### Work required
Collect each line of the entries that holds the string "fifoFull".

(Stored items)
-- ==== Sys2Proof/Machine/Flags.lean ====
section
/-! DEFINITION. The status decoder (40_framer.md R103), the only flag set the block produces (10_state.md R22). -/

namespace Sys2Proof.Machine

open Sys2Proof

/-- The decoded status record (R22). -/
structure Status where
  pllLock : Bool
  fifoOver : Bool
  fifoUnder : Bool
  fifoFull : Bool
  fifoEmpty : Bool
  fifoStatus : BitVec 2
deriving DecidableEq, Repr

/-- DecodeStatus (R103) under given flag positions: `fifo_status` is bits 7:6, a flag is true exactly when its bit is 1
(30_encoding.md R53, R54). -/
def decodeStatusAt (pos : StatusFlag → Fin 8) (s : Byte) : Status :=
  { pllLock := s.getLsbD (pos .pllLock).val
    fifoOver := s.getLsbD (pos .fifoOver).val
    fifoUnder := s.getLsbD (pos .fifoUnder).val
    fifoFull := s.getLsbD (pos .fifoFull).val
    fifoEmpty := s.getLsbD (pos .fifoEmpty).val
    fifoStatus := s.extractLsb' 6 2 }

/-- DecodeStatus (R103) under the open parameter `STATUS_POS`. -/
def decodeStatus (s : Byte) : Status := decodeStatusAt Config.statusPos s

/-- The decoded status that a response carries: its `status` byte is valid when `sv` is 1 (30_encoding.md R66). -/
def responseStatus (r : Response) : Option Status := if r.sv then some (decodeStatus r.status) else none

end Sys2Proof.Machine
end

### Written response
  fifoFull : Bool
    fifoFull := s.getLsbD (pos .fifoFull).val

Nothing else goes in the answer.